You raise an interesting question. How much expertise in Bible study is enough? That’s sort of like when they asked Rockefeller how much more money he needed, and he answered, only a little bit more.

But I think what you might really be asking is how much is enough to meet the minimum requirements for Christian faith. Especially if you have no Magisterium to tell you where that threshold is.

Of course, because Scripture is sufficient as a rule of faith, it gives us a clue. What did the believing thief on the cross next to Jesus know? By our standards, not much. Yet he believed in God, and he believed in Jesus as the Savior God had sent, and apparently that was enough for Jesus to promise him paradise that very day. Do you think I would trade all the expertise in the world to have Jesus speak those same words directly to me in my dying moments? Yes I would. Absolutely I would.

And yet God has also given gifts to all believers, both natural and those uniquely from the Holy Spirit, one of which is teaching. So it is clear we are intended to be always growing in the knowledge of the truth, and that we are to give respect to those whom God has chosen to be our teachers, because we have much to gain from them.

Nevertheless, all believers are accountable to the whole body of Christ.

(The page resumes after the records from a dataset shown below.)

/-! ### updMap -/
@[simp] theorem Dev.updMap_regs (d : Dev) (g : MapState → MapState) : (d.updMap g).regs = d.regs := rfl
@[simp] theorem Dev.updMap_out (d : Dev) (g : MapState → MapState) : (d.updMap g).out = d.out := rfl
@[simp] theorem Dev.updMap_draws (d : Dev) (g : MapState → MapState) : (d.updMap g).draws = d.draws := rfl
@[simp] theorem Dev.updMap_xb (d : Dev) (g : MapState → MapState) : (d.updMap g).xb = d.xb := rfl
@[simp] theorem Dev.updMap_ecc (d : Dev) (g : MapState → MapState) : (d.updMap g).ecc = d.ecc := rfl
@[simp] theorem Dev.updMap_struct (d : Dev) (g : MapState → MapState) : (d.updMap g).struct = d.struct := rfl
@[simp] theorem Dev.updMap_seqs (d : Dev) (g : MapState → MapState) : (d.updMap g).seqs = d.seqs := rfl
@[simp] theorem Dev.updMap_chns (d : Dev) (g : MapState → MapState) : (d.updMap g).chns = d.chns := rfl
@[simp] theorem Dev.updMap_health (d : Dev) (g : MapState → MapState) : (d.updMap g).health = d.health := rfl
@[simp] theorem Dev.updMap_healthGen (d : Dev) (g : MapState → MapState) : (d.updMap g).healthGen = d.healthGen := rfl
@[simp] theorem Dev.updMap_host (d : Dev) (g : MapState → MapState) : (d.updMap g).host = d.host := rfl
@[simp] theorem Dev.updMap_chain (d : Dev) (g : MapState → MapState) : (d.updMap g).chain = d.chain := rfl
@[simp] theorem Dev.updMap_cipher (d : Dev) (g : MapState → MapState) : (d.updMap g).cipher = d.cipher := rfl
@[simp] theorem Dev.updMap_comp (d : Dev) (g : MapState → MapState) : (d.updMap g).comp = d.comp := rfl
@[simp] theorem Dev.updMap_servos (d : Dev) (g : MapState → MapState) : (d.updMap g).servos = d.servos := rfl
@[simp] theorem Dev.updMap_spins (d : Dev) (g : MapState → MapState) : (d.updMap g).spins = d.spins := rfl
@[simp] theorem Dev.updMap_power (d : Dev) (g : MapState → MapState) : (d.updMap g).power = d.power := rfl
@[simp] theorem Dev.updMap_therm (d : Dev) (g : MapState → MapState) : (d.updMap g).therm = d.therm := rfl
@[simp] theorem Dev.updMap_reset (d : Dev) (g : MapState → MapState) : (d.updMap g).reset = d.reset := rfl
@[simp] theorem Dev.updMap_card (d : Dev) (g : MapState → MapState) : (d.updMap g).card = d.card := rfl
@[simp] theorem Dev.updMap_sec (d : Dev) (g : MapState → MapState) : (d.updMap g).sec = d.sec := rfl
@[simp] theorem Dev.updMap_fw (d : Dev) (g : MapState → MapState) : (d.updMap g).fw = d.fw := rfl
@[simp] theorem Dev.updMap_map (d : Dev) (g : MapState → MapState) : (d.updMap g).map = g d.map := rfl
@[simp] theorem Dev.updMap_rd (d : Dev) (g : MapState → MapState) (f' : Fld) (k l : Nat) : (d.updMap g).rd f' k l = d.rd f' k l := rfl
@[simp] theorem Dev.updMap_seq (d : Dev) (g : MapState → MapState) (k : Nat) : (d.updMap g).seq k = d.seq k := rfl
@[simp] theorem Dev.updMap_chn (d : Dev) (g : MapState → MapState) (k : Nat) : (d.updMap g).chn k = d.chn k := rfl
@[simp] theorem Dev.updMap_headHealth (d : Dev) (g : MapState → MapState) (k : Nat) : (d.updMap g).headHealth k = d.headHealth k := rfl
@[simp] theorem Dev.updMap_servo (d : Dev) (g : MapState → MapState) (k : Nat) : (d.updMap g).servo k = d.servo k := rfl
@[simp] theorem Dev.updMap_spin (d : Dev) (g : MapState → MapState) (k : Nat) : (d.updMap g).spin k = d.spin k := rfl
@[simp] theorem Dev.updMap_section (d : Dev) (g : MapState → MapState) (k l : Nat) : (d.updMap g).section k l = d.section k l := rfl
@[simp] theorem Dev.updMap_secField (d : Dev) (g : MapState → MapState) (k l x y : Nat) : (d.updMap g).secField k l x y = d.secField k l x y := rfl
@[simp] theorem Dev.updMap_hdaPresent (d : Dev) (g : MapState → MapState) (k : Nat) : (d.updMap g).hdaPresent k = d.hdaPresent k := rfl
@[simp] theorem Dev.updMap_actPresent (d : Dev) (g : MapState → MapState) (k : Nat) : (d.updMap g).actPresent k = d.actPresent k := rfl
@[simp] theorem Dev.updMap_lport (d : Dev) (g : MapState → MapState) (k : Nat) : (d.updMap g).lport k = d.lport k := rfl
@[simp] theorem Dev.updMap_port (d : Dev) (g : MapState → MapState) (k : Nat) : (d.updMap g).port k = d.port k := rfl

If a teacher wanders off into falsehood, however well-intended they may be, they are subject to correction, and that correction need not come from within any particular structure. Paul was truly an apostle, yet he did not come to the faith through the original 12, but God brought him in on his own. Yet this same person was both recognized by the original apostles, and was even in a position to rebuke Peter for succumbing to those who wanted to backslide into subservience to Moses.

Also notice, Paul did not go to war with Peter over obscure meanings of rare words. He went after Peter over something big, something that should have been blazing obvious, that the Gospel of Christ sets us free from bondage to our glaring imperfections under the law, because it is all of grace. Peter of all people should have been able to connect those dots, with his own recent failure in the moment of trial.

I am reminded at this point of something CS Lewis said. It isn’t the things in the Bible I don’t understand that bother me. It’s the things I do understand. God is perfectly able to reach us with the truth we need. But we are all too often unwilling to embrace the truth we already have. That is a spiritual problem that no system or mechanism for theological interpretation can solve, Sola Scriptura or otherwise. We are sinners, and we act like it. Only God’s grace can redeem us, and although the full extent of that grace will not be fully known until the end, it will prove sufficient to save all those who put their trust in him.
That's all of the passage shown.